On Compute Cloud@Customer, before you can mount a file system, you must configure security rules to allow traffic to the mount target's VNIC using specific protocols and ports.

Security rules enable traffic for the following:

  • Open Network Computing Remote Procedure Call (ONC RPC) rpcbind utility protocol

  • Network File System (NFS) protocol

  • Network File System (MOUNT) protocol

  • Network Lock Manager (NLM) protocol

Ways to Enable Security Rules for File Storage

The Networking service offers two virtual firewall features that both use security rules to control traffic at the packet level. The two features are:

  • Security lists: The original virtual firewall feature from the Networking service. When you create a VCN, a default security list is also created. Add the required rules to the security list for the subnet that contains the mount target.

  • Network security groups (NSGs): A subsequent feature designed for application components that have different security postures. Create an NSG that contains the required rules, and then add the mount target to the NSG. Each mount target can belong to up to five (5) NSGs.

Important

You can use security lists alone, network security groups alone, or both together. It depends on your particular security needs.

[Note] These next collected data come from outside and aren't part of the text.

/-- A bridge trips while it is latched and a clear for it has been accepted: before the clear's frame its cause is present there, ESCALATION apart,
which has always ended; from that frame on it latches the bridge again (R248, R253). -/
def tripAgain (s : State) (b cause order : Nat) : State :=
  match s.acceptance.find? fun c => clearsBridge s b c.target with
  | none => s
  | some c =>
    if frameStart s.fFrame c.k * 256 ≤ order then { s with trips := { s.trips with queue := s.trips.queue ++ [(order, b, cause)] } }
    else if cause = 1 then s
    else { s with trips := { s.trips with again := setBit s.trips.again b true } }

/-- A bridge trip on b with a cause and its order postmark (R240, R245). While b is latched a cause of a later frame adds
nothing to its record. -/
def bridgeTrip (s : State) (b cause order : Nat) : State :=
  let m := modeAt s order
  let k := frameOf s order
  let open_ : Bool := match (s.btrips b).record with
    | some (j, _) => j == k
    | none => false
  let s := if bridgeLatched s b then tripAgain s b cause order else s
  if m = 0 ∨ (bridgeLatched s b ∧ open_ = false) then s
  else
    let s := if open_ then s else postBridgeTrip s b
    let x := s.btrips b
    let first := x.record.isNone
    let cs := insertCause (cause, order) ((x.record.map (·.2)).getD [])
    let s := writeBcause (s.setBtrips b { x with record := some (k, cs), mode := if first then m else x.mode }) b cs
    let s := if first then capEdge (snapRequest s 1 b (order / 256)) 3 b order else s
    let s := holdCause s 1
    let s :=
      if m = 2 ∨ m = 3 ∨ m = 4 then
        let s := tripAny (s.put R.NODE_BTRIP_BRIDGE (setBit (s.get R.NODE_BTRIP_BRIDGE) b true))
        let s := { s with trips := { s.trips with queue := s.trips.queue ++ [(order, b, cause)] } }
        (bridgeLegs s b).foldl legHold s
      else s
    if s.fFrame = 0 then postBridgeTrip s b else s

/-! ### Leg trips and escalation (R240 to R244) -/

/-- An order postmark as an instant of elapsed time: no step of the postmark comes between the two (R526). -/
def elapsedAt (s : State) (order : Nat) : Nat := s.time.elapsed + order * 2 ^ 32 - s.finePostmark * 2 ^ 32

/-- Put an instant into a history in order. -/
def insertInstant (t : Nat) : List Nat → List Nat
  | [] => [t]
  | u :: us => if t < u then t :: u :: us else u :: insertInstant t us

/-- `n` instants of an ordered history lie within `win` of one another. -/
def crowded (n win : Nat) (h : List Nat) : Bool :=
  (h.zip (h.drop (n - 1))).any fun p => decide (p.2 ≤ p.1 + win)

/-- Count a leg trip for its bridge; TRIP_N of them within TRIP_WIN of one another raise a bridge trip with cause 0x01 (R244). The history is kept in
order of order postmarks, twice the window long, so that a trip that arrives late still finds its neighbours. -/
def escalate (s : State) (b order : Nat) : State :=
  match s.image.bind (fun im => im.bridgeRec? b) with
  | none => s
  | some br =>
    let win := usec br.tripWin
    let x := s.btrips b
    let h := insertInstant (elapsedAt s order) x.window
    let last := h.getLast?.getD 0
    let h := h.filter fun t => decide (last ≤ t + 2 * win)
    let s := (s.setBtrips b { x with window := h }).put (R.NODE_BCNTb_WIN b) (min 255 (h.countP fun t => decide (last ≤ t + win)))
    if br.tripN ≠ 0 ∧ crowded br.tripN win h then bridgeTrip s b 1 order else s

/-- The LEG_TRIP envelope (Table SO-6). -/
def postLegTrip (s : State) (n cause order : Nat) : State :=
  let b := legBridge s n
  let body := leBytes 1 n ++ leBytes 1 cause ++ leBytes 1 (modeAt s order) ++ leBytes 1 (order % 256) ++ leBytes 1 b
    ++ leBytes 1 (s.get (R.NODE_BCNTb_WIN b)) ++ [0, 0]
  postHw s 0x12 0 1023 (order / 256) 1 0 body

/-- The leg latches set and cleared in the present D3 cycle. -/
def latchCycle (s : State) : List Nat × List Nat :=
  if s.trips.cycle = s.cycleNo then (s.trips.latchSet, s.trips.latchClr) else ([], [])

/-- Set leg n's latch and hold it (R242). A clear of the same D3 cycle is refused (R253). -/
def legLatch (s : State) (n : Nat) : State :=
  let f := R.NODE_LTRIPm_LEG (n / 32)
  let (st, cl) := latchCycle s
  let s := { s with trips := { s.trips with cycle := s.cycleNo, latchSet := n :: st, latchClr := cl } }
  let s := if cl.contains n then s.mark R.NODE_TRIPSTAT_CLRREF 1 else s
  legHold (tripAny (s.put f (setBit (s.get f) (n % 32) true))) n

/-- A SERVICE cut: the gates go to the safe levels until the next count zero; HELD and d stay (R241). -/
def legCut (s : State) (n : Nat) : State :=
  let s := legStop s n (holdLevels s n)
  s.setLeg n { s.leg n with cut := true }

/-- What every leg trip does whatever it acts on: the counts, the capture trigger and the snapshot. -/
def legTripNote (s : State) (n order : Nat) : State :=
  let s := s.bump R.NODE_TRIPSTAT_LTOTAL 1
  let s := if s.get (R.LEGn_CFG_ASSIGNED n) = 1 then s.bump (R.NODE_BCNTb_TOTAL (legBridge s n)) 1 else s
  capEdge (snapRequest s 0 n (order / 256)) 2 n order

/-- A leg trip of mode `m` acts on leg n: an unassigned leg and a leg of a SPARE bridge never act (R18, R21, Table TP-2). -/
def legTripActs (s : State) (n m : Nat) : Bool :=
  s.get (R.LEGn_CFG_ASSIGNED n) == 1 && !legSpare s n && (m == 2 || m == 3 || m == 4)

/-- Leg n is cut or latched already: an assertion adds no leg trip (R241, R242). -/
def legTripStands (s : State) (n m : Nat) : Bool :=
  if m = 4 then (s.leg n).cut else (s.get (R.NODE_LTRIPm_LEG (n / 32))).testBit (n % 32)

If you choose to use both security lists and network security groups, the set of rules that applies to a given mount target VNIC is the combination of these items:

  • The security rules in the security lists associated with the VNIC subnet

  • The security rules in all NSGs that the VNIC is in

It doesn't matter which method you use to apply security rules to the mount target VNIC, as long as the ports for protocols necessary for File Storage are correctly configured in the rules applied.

For additional conceptual information, see Virtual Firewall.

For instructions on how to create security rules and NSGs for the File Storage service, see Controlling Access to File Storage.

For general instructions for creating security lists and NSGs, see Controlling Traffic with Security Lists.

File Storage Network Ports

On Compute Cloud@Customer, when configuring the File Storage service, you might need to know the ports that are used for a service or protocol.

This table lists the port numbers used for networking services that support File Storage.

When you configure security lists and network security groups for the File Storage service, use the port numbers for the particular service you are using. For example, for NFS configure ports 2048–2050 for TCP and UDP.

Service Protocol Port

RPC

TCP, UDP

111

NFS

TCP, UDP

2048, 2049, 2050

lockd

TCP, UDP

4045

mountd

TCP, UDP

20048

SMB

TCP, UDP

445

LDAP

TCP, UDP

389

Kerberos

TCP, UDP

88

DNS

TCP, UDP

53

Deleting File System Resources Overview

On Compute Cloud@Customer, you can't delete a file system resource that has dependencies.

File Systems

You can delete a file system if it's not a parent file system. If it's a parent file system, all descendant snapshots and clones must first be deleted.

Snapshots

A parent snapshot can't be deleted. A snapshot that isn't a parent can be deleted.

Clones
A parent clone can't be deleted. A clone that isn't a parent can be deleted.